> **What the exercise asks**
Find the line that contains "log entry 7). -/" in the entries below. Write out that line and all that follow it, unchanged and alone.

(Stored items)
####
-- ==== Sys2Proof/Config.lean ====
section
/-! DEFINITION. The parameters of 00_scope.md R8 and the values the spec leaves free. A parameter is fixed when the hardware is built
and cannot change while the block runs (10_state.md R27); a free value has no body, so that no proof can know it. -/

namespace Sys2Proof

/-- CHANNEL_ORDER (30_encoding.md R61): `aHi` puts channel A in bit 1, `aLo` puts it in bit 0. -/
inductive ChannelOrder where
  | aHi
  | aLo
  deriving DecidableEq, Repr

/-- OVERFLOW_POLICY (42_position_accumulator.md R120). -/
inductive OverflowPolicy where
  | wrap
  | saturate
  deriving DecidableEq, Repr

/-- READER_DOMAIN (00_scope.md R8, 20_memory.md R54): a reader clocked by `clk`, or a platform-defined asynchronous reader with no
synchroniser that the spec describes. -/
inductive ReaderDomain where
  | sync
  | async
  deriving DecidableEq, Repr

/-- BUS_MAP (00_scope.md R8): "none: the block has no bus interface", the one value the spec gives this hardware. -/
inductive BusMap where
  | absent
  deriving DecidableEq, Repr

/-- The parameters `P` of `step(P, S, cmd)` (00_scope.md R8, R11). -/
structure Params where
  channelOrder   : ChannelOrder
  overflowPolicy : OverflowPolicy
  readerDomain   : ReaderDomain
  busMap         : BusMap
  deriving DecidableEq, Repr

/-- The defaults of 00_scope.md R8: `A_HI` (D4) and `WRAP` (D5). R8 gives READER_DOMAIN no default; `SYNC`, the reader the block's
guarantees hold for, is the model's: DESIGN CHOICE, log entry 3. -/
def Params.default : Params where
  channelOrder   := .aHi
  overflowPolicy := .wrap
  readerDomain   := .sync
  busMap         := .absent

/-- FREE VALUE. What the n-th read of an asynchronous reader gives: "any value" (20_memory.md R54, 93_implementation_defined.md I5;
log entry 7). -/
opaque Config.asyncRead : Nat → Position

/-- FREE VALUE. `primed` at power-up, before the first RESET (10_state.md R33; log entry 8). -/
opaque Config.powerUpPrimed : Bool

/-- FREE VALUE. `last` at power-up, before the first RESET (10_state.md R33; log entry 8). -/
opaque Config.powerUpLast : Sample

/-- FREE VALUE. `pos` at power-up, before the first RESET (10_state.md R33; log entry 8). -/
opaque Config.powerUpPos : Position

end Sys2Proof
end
####
> **Response to the task**
log entry 7). -/
opaque Config.asyncRead : Nat → Position

/-- FREE VALUE. `primed` at power-up, before the first RESET (10_state.md R33; log entry 8). -/
opaque Config.powerUpPrimed : Bool

/-- FREE VALUE. `last` at power-up, before the first RESET (10_state.md R33; log entry 8). -/
opaque Config.powerUpLast : Sample

/-- FREE VALUE. `pos` at power-up, before the first RESET (10_state.md R33; log entry 8). -/
opaque Config.powerUpPos : Position

end Sys2Proof
end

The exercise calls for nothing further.